### What the exercise asks
From the records below, copy out each line that has the word "hturns".

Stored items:
-- ==== Sys2Proof/Machine/Operands.lean ====
section
/-! DEFINITION. Operand forms: the byte lanes of the assembly buffer, the RAM addresses of the two tables, and the
register views the host reads. -/

namespace Sys2Proof.Machine

/-- `BYTEPOS[1:0]`: the byte lane of the word being assembled (spec/40_word_reader.md R101). -/
def byteLane (pos : BitVec 3) : BitVec 2 := pos.extractLsb' 0 2

/-- `ABUF[8k+7:8k] <- d` (R101): lane `k` of `w` replaced by `d`, the other lanes kept. -/
def setLane (w : Word) (k : BitVec 2) (d : Byte) : Word :=
  (w &&& ~~~(0xFF#32 <<< (8 * k.toNat))) ||| (d.setWidth 32 <<< (8 * k.toNat))

/-- RAM address of `AMP[c][e]`: `{c[8:0], e[11:0]}` (spec/20_memory.md R55). -/
def ampAddr (c : Channel) (e : Energy) : Nat := (c ++ e : BitVec 21).toNat

/-- RAM address of `TDC[c][t]`: `{c[8:0], t[9:0]}` (R55). -/
def tdcAddr (c : Channel) (t : TimeBin) : Nat := (c ++ t : BitVec 19).toNat

/-- STATUS (spec/10_state.md R29): `{21'b0, BYTEPOS, 2'b00, ACCERR, CNTSAT, SAT, TRUNC, STATE}`. -/
def State.statusWord (s : State) : Word :=
  (s.bytePos.setWidth 32 <<< 8) ||| ((BitVec.ofBool s.accerr).setWidth 32 <<< 5) |||
    ((BitVec.ofBool s.cntsat).setWidth 32 <<< 4) ||| ((BitVec.ofBool s.sat).setWidth 32 <<< 3) |||
    ((BitVec.ofBool s.trunc).setWidth 32 <<< 2) ||| s.runState.code.setWidth 32

/-- CONFIG (R31): `(12 << 16) | (10 << 12) | (9 << 8) | CW`. -/
def Config.word (cfg : Config) : Word :=
  (12#32 <<< 16) ||| (10#32 <<< 12) ||| (9#32 <<< 8) ||| BitVec.ofNat 32 cfg.cw.bits

end Sys2Proof.Machine
end

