/-- A host write returns no data (R182 to R184). -/
theorem exec_hostWrite_keeps_q {h : Htx56} {s t : State} (hwe : htxWe h = 1#1)
    (hexec : exec (decode (.htx56 h)) s = .next t) : t.q = s.q := by
  rw [decode_htx56_of_write hwe, decodeHostWrite] at hexec
  split_ifs at hexec <;> cases hexec <;> rfl

/-- Settles O44: of the transactions a step can take, only a host access writes `q`, and not with `we = 1`. -/
theorem onlyHostReadsWriteQ : Obligations.OnlyHostReadsWriteQ := by
  intro s t h hne
  obtain ⟨-, rfl⟩ | ⟨ts, -, rfl⟩ | ⟨ts, -, -, rfl⟩ | ⟨ts, -, -, rfl⟩ | ⟨ts, x, xs, -, -, -, h⟩ |
    ⟨ts, x, xs, -, -, -, h⟩ | ⟨ts, a, as, hs, ho, h⟩ := step_cases h
  · exact absurd rfl hne
  · exact absurd rfl hne
  · exact absurd rfl hne
  · exact absurd rfl hne
  · exact absurd (exec_keeps_q (isHostOp_decode_stx9 x) h) hne
  · exact absurd (exec_keeps_q (isHostOp_decode_stx9 x) h) hne
  · exact ⟨a, ⟨by simp [hs], by simp [ho]⟩, eq_zero_of_ne_one fun hwe => absurd (exec_hostWrite_keeps_q hwe h) hne⟩

end Sys2Proof.Machine
end

section
/-! What the word reader does with one transfer (spec/40_word_reader.md R101, R102, R106, R107): the lane a byte goes
to, the word it completes, and where an end of stream leaves the run. -/

namespace Sys2Proof.Machine

/-! ## The lanes of the assembly buffer -/

/-- Storing a byte in lane `k` replaces that lane and no other (R101). -/
theorem setLane_extract (w : Word) (k : BitVec 2) (d : Byte) {j : Nat} (hj : j < 4) :
    (setLane w k d).extractLsb' (8 * j) 8 = if j = k.toNat then d else w.extractLsb' (8 * j) 8 := by
  refine BitVec.eq_of_getLsbD_eq fun i hi => ?_
  rw [BitVec.getLsbD_extractLsb', setLane_getLsbD w k d (by omega), show (8 * j + i) / 8 = j by omega,
    show (8 * j + i) % 8 = i by omega]
  by_cases hlane : j = k.toNat
  · simp [hlane, hi]
  · simp [hlane, hi]

/-- The byte stored in the top lane completes the word of the three bytes below it (R103, R104). -/
theorem setLane_three (w : Word) (d : Byte) : setLane w 3#2 d = d ++ w.extractLsb' 0 24 := by
  refine BitVec.eq_of_getLsbD_eq fun i hi => ?_
  rw [setLane_getLsbD w 3#2 d hi, BitVec.getLsbD_append, BitVec.getLsbD_extractLsb', Nat.zero_add]
  by_cases htop : i < 24
  · simp [htop, show i / 8 ≠ 3 by omega]
  · simp [htop, show i / 8 = 3 by omega, show i % 8 = i - 24 by omega]

/-- At the last position of a word the byte goes on top of the three that ABUF holds. -/
theorem State.abufWith_of_lastByte {s : State} (hp : s.bytePos = 3#3 ∨ s.bytePos = 7#3) (d : Byte) :
    s.abufWith d = d ++ s.abuf.extractLsb' 0 24 := by
  have hlane : byteLane s.bytePos = 3#2 := by obtain hp | hp := hp <;> rw [hp] <;> rfl
  rw [State.abufWith, hlane, setLane_three]

/-! ## One byte in ACCUM -/

/-- Settles O16: at BYTEPOS 3 and 7 the byte completes the word whose action is given; elsewhere it is stored in its
lane. -/
theorem sByteInAccum : Obligations.SByteInAccum := by
  intro s d hr
  rw [exec_sByte_of_accum hr]
  refine ⟨fun h3 h7 => ?store, fun h3 t h => ?event, fun h7 t h => ?clock⟩
  case store =>
    refine ⟨s.abufWith d, State.acceptByte_store h3 h7 d, ?same, fun j hj hne => ?others⟩
    case same => rw [State.abufWith, setLane_extract _ _ _ (by omega), byteLane_toNat, if_pos rfl]
    case others => rw [State.abufWith, setLane_extract _ _ _ hj, byteLane_toNat, if_neg hne]
  case event =>
    obtain ⟨u, v, hu, hv, rfl⟩ := State.eventAction_eq_next.mp h
    exact State.acceptByte_of_event h3 (State.abufWith_of_lastByte (.inl h3) d) hu hv
  case clock =>
    cases h
    rw [State.acceptByte_of_clock h7, State.abufWith_of_lastByte (.inr h7), State.clockAction_eq, State.clockAction_eq]

/-- An accepted byte advances BYTEPOS, modulo 8 (R101). -/
theorem State.acceptByte_bytePos {d : Byte} {s t : State} (h : s.acceptByte d = .next t) :
    t.bytePos = s.bytePos + 1#3 := by
  obtain ⟨h3, u, v, -, -, rfl⟩ | ⟨h7, rfl⟩ | ⟨-, -, rfl⟩ := State.acceptByte_cases h
  · rw [h3]; rfl
  · rw [h7]; rfl
  · rfl

/-- Settles O17: with every cell defined the byte is accepted (`acceptByte_completes`), and no accepted byte reaches the
fields named. -/
theorem sByteCompletes : Obligations.SByteCompletes := by
  intro s d hr hdef
  obtain ⟨t, ht⟩ := hdef.acceptByte_completes d
  have hexec : exec (.sByte d) s = .next t := (exec_sByte_of_accum hr d).trans ht
  obtain ⟨hrun, htrunc, haccerr, -⟩ := State.acceptByte_flags ht
  obtain ⟨hconfig, hoffers, hissues, hturns⟩ := exec_keeps_config_and_ports hexec
  exact ⟨t, hexec, State.acceptByte_bytePos ht, hrun.trans hr, State.acceptByte_cellsDefined ht hdef, hconfig, htrunc,
    haccerr, exec_keeps_q rfl hexec, hoffers, hissues, hturns⟩

/-! ## The end of the stream -/

theorem exec_sEos_of_accum {s : State} (hr : s.runState = .accum) (d : Byte) :
    exec (.sEos d) s = .next s.endStream :=
  if_pos (s.streamReady_iff.mpr hr)

/-- Settles O19: the two branches of an accepted end of stream. -/
theorem endOfStream : Obligations.EndOfStream := by
  intro s d hr
  rw [exec_sEos_of_accum hr]
  exact ⟨fun h0 => congrArg _ (if_pos h0), fun h0 => congrArg _ (if_neg h0)⟩

/-- Settles O20: START leaves BYTEPOS at 0 and every cell 0, and the end of stream moves STATE only. -/
theorem emptyRunEndsDoneAndZero : Obligations.EmptyRunEndsDoneAndZero := by
  intro s dc d
  obtain ⟨hdone, -⟩ := endOfStream s.start d s.start_runState
  have hrun : runAll [.hStart dc, .sEos d] s = .next { s.start with runState := .done } :=
    (andThen_next_right (exec (.sEos d) s.start)).trans (hdone s.start_bytePos)
  exact ⟨_, hrun, rfl, s.start_cellsZero, rfl, rfl⟩

/-! ## Transfers outside ACCUM -/

/-- A write of CTRL with bit 0 set is a START (R182), whatever the other bits (R30). -/
theorem exec_opWr_start {d : Word} (hd : d.getLsbD 0 = true) (s : State) :
    exec (decode (.htx56 (opWr 0x000000#23 d))) s = .next s.start := by
  rw [opWr, decode_htx56_pack_write, exec_decodeHostWrite_ctrl, if_pos hd]

/-- A transfer offered before the run waits through its own turn and START's, and is the run's first (R102). -/
theorem runSteps_offered_before_start {s : State} (hr : s.runState ≠ .accum) {x : Stx9} {rest : List Stx9}
    (ho : s.streamOffers = x :: rest) {d : Word} (hd : d.getLsbD 0 = true) {hs : List Htx56}
    (hi : s.hostIssues = opWr 0x000000#23 d :: hs) {turns : List Turn}
    (hsch : s.schedule = .producer :: .host :: .producer :: turns) :
    runSteps 3 s = exec (decode (.stx9 x)) (s.start.withPorts rest hs turns) := by
  have hwait : step s = .next { s with schedule := .host :: .producer :: turns } :=
    step_of_producer_of_not_accum hsch hr
  have hstart : step { s with schedule := .host :: .producer :: turns } =
      .next (s.start.withPorts (x :: rest) hs (.producer :: turns)) := by
    rw [step_of_host_cons (s := { s with schedule := .host :: .producer :: turns }) rfl hi, exec_opWr_start hd, ← ho]
    rfl
  rw [runSteps_succ, hwait, andThen_next, runSteps_succ, hstart, andThen_next, runSteps_succ,
    step_offered s.start_runState]
  exact andThen_next_right _

/-- Settles O11: outside ACCUM the stream operations answer the unchanged state, so a producer's turn passes, and the
transfer waits for START. -/
theorem transfersAreAcceptedInAccumOnly : Obligations.TransfersAreAcceptedInAccumOnly := by
  refine ⟨fun s d hr => ?unchanged, fun s turns hsch hr => step_of_producer_of_not_accum hsch hr, ?firstOfRun⟩
  case unchanged =>
    have hready : ¬ s.streamReady = true := mt s.streamReady_iff.mp hr
    exact ⟨if_neg hready, if_neg hready⟩
  case firstOfRun =>
    intro s x rest d hs turns hr ho hd hi hsch
    exact ⟨s.start, rfl, s.start_runState, runSteps_offered_before_start hr ho hd hi hsch⟩

end Sys2Proof.Machine
end

section
/-! What EXTRACT reads of a word (spec/41_event_decoder.md): its fields as shifts and masks (R121), its inversion of the
packing (R124), and the reserved bit, which no other field sees (R123). -/

namespace Sys2Proof.Machine

/-! ## Shift and mask -/

/-- A bit field is its word shifted down to bit 0 and masked to the field's width. -/
theorem setWidth_extractLsb'_eq_shift_and_mask {m : Nat} (x : BitVec m) (k : Nat) {n : Nat} (hn : n ≤ m) :
    (x.extractLsb' k n).setWidth m = (x >>> k) &&& BitVec.ofNat m (2 ^ n - 1) := by
  have hwidth : 2 ^ n ≤ 2 ^ m := Nat.pow_le_pow_right (by decide) hn
  have hfield : x.toNat >>> k % 2 ^ n < 2 ^ m := (Nat.mod_lt _ (by positivity)).trans_le hwidth
  have hmask : 2 ^ n - 1 < 2 ^ m := (Nat.sub_one_lt (by positivity)).trans_le hwidth
  apply BitVec.eq_of_toNat_eq
  rw [BitVec.toNat_setWidth, BitVec.extractLsb'_toNat, Nat.mod_eq_of_lt hfield, BitVec.toNat_and,
    BitVec.toNat_ushiftRight, BitVec.toNat_ofNat, Nat.mod_eq_of_lt hmask, Nat.and_two_pow_sub_one_eq_mod]

/-- Settles O7: each field of EXTRACT is a bit field of its word; energy, at bit 0, needs no shift. -/
theorem extractIsShiftAndMask : Obligations.ExtractIsShiftAndMask := by
  intro w
  have henergy := setWidth_extractLsb'_eq_shift_and_mask w 0 (n := 12) (by decide)
  rw [BitVec.ushiftRight_zero] at henergy
  exact ⟨setWidth_extractLsb'_eq_shift_and_mask w 31 (n := 1) (by decide),
    setWidth_extractLsb'_eq_shift_and_mask w 22 (n := 9) (by decide),
    setWidth_extractLsb'_eq_shift_and_mask w 12 (n := 10) (by decide), henergy⟩

/-! ## Packing -/

/-- With the reserved bit 0 the packed word is its three other fields. -/
theorem packEvt32_zero (c : Channel) (t : TimeBin) (e : Energy) :
    packEvt32 0#1 c t e = (c.setWidth 32 <<< 22) ||| (t.setWidth 32 <<< 12) ||| e.setWidth 32 := by
  simp [packEvt32]

/-- Settles O8: EXTRACT and `packEvt32` are inverse (`extract_packEvt32`, `packEvt32_fields`). -/
theorem extractInvertsPacking : Obligations.ExtractInvertsPacking := by
  refine ⟨fun c t e => ?_, fun w => (packEvt32_fields w).symm⟩
  rw [← packEvt32_zero]
  exact extract_packEvt32 0#1 c t e

/-! ## The reserved bit -/

/-- Setting bit 31 sets `r` and reaches no other field (R121, R123). -/
theorem extract_or_bit31 (w : Word) : extract (w ||| 0x80000000#32) = { extract w with r := 1#1 } := by
  simp only [extract, BitVec.extractLsb'_or, EventFields.mk.injEq]
  exact ⟨BitVec.or_allOnes, BitVec.or_zero, BitVec.or_zero, BitVec.or_zero⟩

/-- Clearing bit 31 clears `r` and reaches no other field (R121, R123). -/
theorem extract_and_not_bit31 (w : Word) : extract (w &&& 0x7FFFFFFF#32) = { extract w with r := 0#1 } := by
  simp only [extract, BitVec.extractLsb'_and, EventFields.mk.injEq]
  exact ⟨BitVec.and_zero, BitVec.and_allOnes, BitVec.and_allOnes, BitVec.and_allOnes⟩

theorem exec_decode_evt32 (w : Word) (s : State) : exec (decode (.evt32 w)) s = s.eventAction (extract w) := rfl

/-- The event with `r = 1` differs from that with `r = 0` in RSVD_COUNT, and in CNTSAT at its largest value (R156). -/
theorem State.afterEvent_set_r (s : State) (f : EventFields) (u v : Word) :
    s.afterEvent { f with r := 1#1 } u v = { s.afterEvent { f with r := 0#1 } u v with
      rsvdCount := if s.rsvdCount = 0xFFFFFFFF#32 then 0xFFFFFFFF#32 else s.rsvdCount + 1#32
      cntsat := s.cntsat || decide (s.rsvdCount = 0xFFFFFFFF#32) } := by
  by_cases hmax : s.rsvdCount = 0xFFFFFFFF#32 <;> simp [State.afterEvent, satInc_32, hmax]

/-- Settles O23: both words name the same two cells, so the set word answers too, and `afterEvent_set_r` compares the
answers. -/
theorem reservedBitOnlyCounts : Obligations.ReservedBitOnlyCounts := by
  intro w
  rw [extract_or_bit31, extract_and_not_bit31]
  refine ⟨rfl, rfl, fun s t h => ?_⟩
  rw [exec_decode_evt32, extract_and_not_bit31] at h
  obtain ⟨u, v, hu, hv, rfl⟩ := State.eventAction_eq_next.mp h
  rw [exec_decode_evt32, extract_or_bit31, ← State.afterEvent_set_r]
  exact State.eventAction_eq_next.mpr ⟨u, v, hu, hv, rfl⟩

end Sys2Proof.Machine
end

section
/-! The clock decoder (spec/42_clock_decoder.md): what CLOCK_WORD does (R141), and that the bytes of a clock word reach
CLOCK_LAST, through ABUF, and nothing else (R143). -/

namespace Sys2Proof.Machine

/-- The clock action with PAIR_COUNT's saturating increment written out (R141, R157). -/
theorem State.clockAction_eq_saturating (w : Word) (s : State) :
    s.clockAction w = { s with
      clockLast := w
      pairCount := if s.pairCount = 0xFFFFFFFF#32 then 0xFFFFFFFF#32 else s.pairCount + 1#32
      cntsat := s.cntsat || decide (s.pairCount = 0xFFFFFFFF#32) } := by
  rw [State.clockAction_eq, satInc_32]
  by_cases hmax : s.pairCount = 0xFFFFFFFF#32
  · simp [hmax]
  · simp [hmax]

/-- Settles O24: CLOCK_WORD answers the clock action in every state. -/
theorem clockWordEffect : Obligations.ClockWordEffect :=
  fun w s => congrArg _ (s.clockAction_eq_saturating w)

### Solution to the exercise
  obtain ⟨hconfig, hoffers, hissues, hturns⟩ := exec_keeps_config_and_ports hexec
    haccerr, exec_keeps_q rfl hexec, hoffers, hissues, hturns⟩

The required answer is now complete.